In 1946, McLuhan was hired as an associate professor at U of T’s Catholic college, St. Michael’s. He arrived with his wife, Corinne, a Texas-born actress and speech teacher (shades of Elsie), and lived in faculty housing on campus for nine years before moving into a small Tudor home just northwest of Casa Loma. He was a loving husband, but he was almost single-mindedly devoted to his work; running the house and caring for the couple’s six kids fell, for the most part, to Corinne. McLuhan would hole up in his office, consuming stacks of books (one of his speed-reading tricks was to read only the right-hand page, a reliable technique, he claimed, because most books were full of “redundancies”).

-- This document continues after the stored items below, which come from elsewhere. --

-- ==== Sys2Proof/Machine/Operands.lean ====
section
/-! DEFINITION. The one operand form that commands share: a fabric address, decoded at this panel (R246, R247).
Every other operand is a field of its command. -/

namespace Sys2Proof.Machine

/-! ### Addresses (R246, R247) -/

/-- What an address of this panel names. -/
inductive Target where
  | stack (k : Nat) (off : Nat)
  | commons (l : LDie) (off : Nat)
  | spad (l : LDie) (t : LTile) (off : Nat)
  /-- a sync cell by key -/
  | cell (k : Nat)
  | engine (l : LDie) (off : Nat)
  | hub (h : Nat) (off : Nat)
  deriving DecidableEq, Repr

/-- A decoded address. -/
inductive Decoded where
  | here (t : Target)
  /-- another panel: x, y, z -/
  | remote (x y z : Nat)
  | bad
  deriving DecidableEq, Repr

/-- A panel triple means this panel (R247). -/
def State.isHere (s : State) (x y z : Nat) : Bool :=
  (x, y, z) == (31, 31, 15) || (x, y, z) == s.coord

/-- The location and offset of a space on this panel (R246); none where the address is refused. -/
def decodeSpace (space loc rest : Nat) : Option Target :=
  let bit36 := rest / 2 ^ 36
  let low := rest % 2 ^ 36
  match space with
  | 0 => if loc < 312 ∧ bit36 = 0 then some (.stack loc low) else none
  | 1 => if h : loc < 144 then
      if bit36 = 0 ∧ low < 2 ^ 25 then some (.commons ⟨loc, h⟩ low) else none
    else none
  | 2 => if h : loc < 144 then
      if h' : rest / 2 ^ 32 < 16 then
        if rest % 2 ^ 32 < 2 ^ 22 then some (.spad ⟨loc, h⟩ ⟨rest / 2 ^ 32, h'⟩ (rest % 2 ^ 32))
        else none
      else none
    else none
  | 3 => if bit36 = 0 ∧ low < 2 ^ 16 then
      if loc < 144 then
        if low / 8 < 512 then some (.cell (dieCells loc + low / 8)) else none
      else if loc = 0x1F0 ∨ loc = 0x1F1 then
        if low / 8 < 4096 then some (.cell (hubCells (loc - 0x1F0) + low / 8)) else none
      else none
    else none
  | 4 => if h : loc < 144 then
      if bit36 = 0 ∧ low < 0x8000 then some (.engine ⟨loc, h⟩ low) else none
    else none
  | 5 => if loc < 2 ∧ bit36 = 0 then some (.hub loc low) else none
  | _ => none

/-- Decoding a fabric address at this panel. (DESIGN CHOICE, log 35) -/
def State.decode (s : State) (a : W64) : Decoded :=
  let n := a.toNat
  let x := bits n 59 5
  let y := bits n 54 5
  let z := bits n 50 4
  if s.isHere x y z then
    match decodeSpace (bits n 46 4) (bits n 37 9) (bits n 0 37) with
    | some t => .here t
    | none => .bad
  else if x < s.dims.1 ∧ y < s.dims.2.1 ∧ z < s.dims.2.2 then .remote x y z
  else .bad

end Sys2Proof.Machine
end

At first, McLuhan had no great love for Toronto. It was a grim, grey place, a “sanctimonious icebox,” to use the phrase of the polymath and McLuhan mentor Wyndham Lewis. Sundays were exclusively for church—Toronto was called the City of Churches—and sidewalk cafés were illegal. McLuhan could be sputteringly dismissive about his provincial surroundings. “Oh, the mental vacuum that is Canada,” he wrote in a letter to Lewis, and in 1957, he published an article in Saturday Night whose rib-jabbing title might have been written today: “Why the CBC Must Be Dull.” At the same time, Toronto served as a kind of serene vantage point from which the disorienting effects of the coming revolutions—in media, in youth culture, in civil rights and in political discourse—could be readily observed and analyzed. One of McLuhan’s favourite metaphors was the DEW Line—the Distant Early Warning radar system placed in the Canadian Arctic to warn of impending Soviet attacks. “I think of art as a DEW Line…that can always be relied on to tell the old culture what is beginning to happen to it,” he wrote. In uneventful Toronto, McLuhan could receive perfectly clear signals.

McLuhan reading
McLuhan in his Wychwood Park study. He found many books to be full of redundancies, and he speed-read by skipping the left-hand pages. (Image: Robert Flemming/CP)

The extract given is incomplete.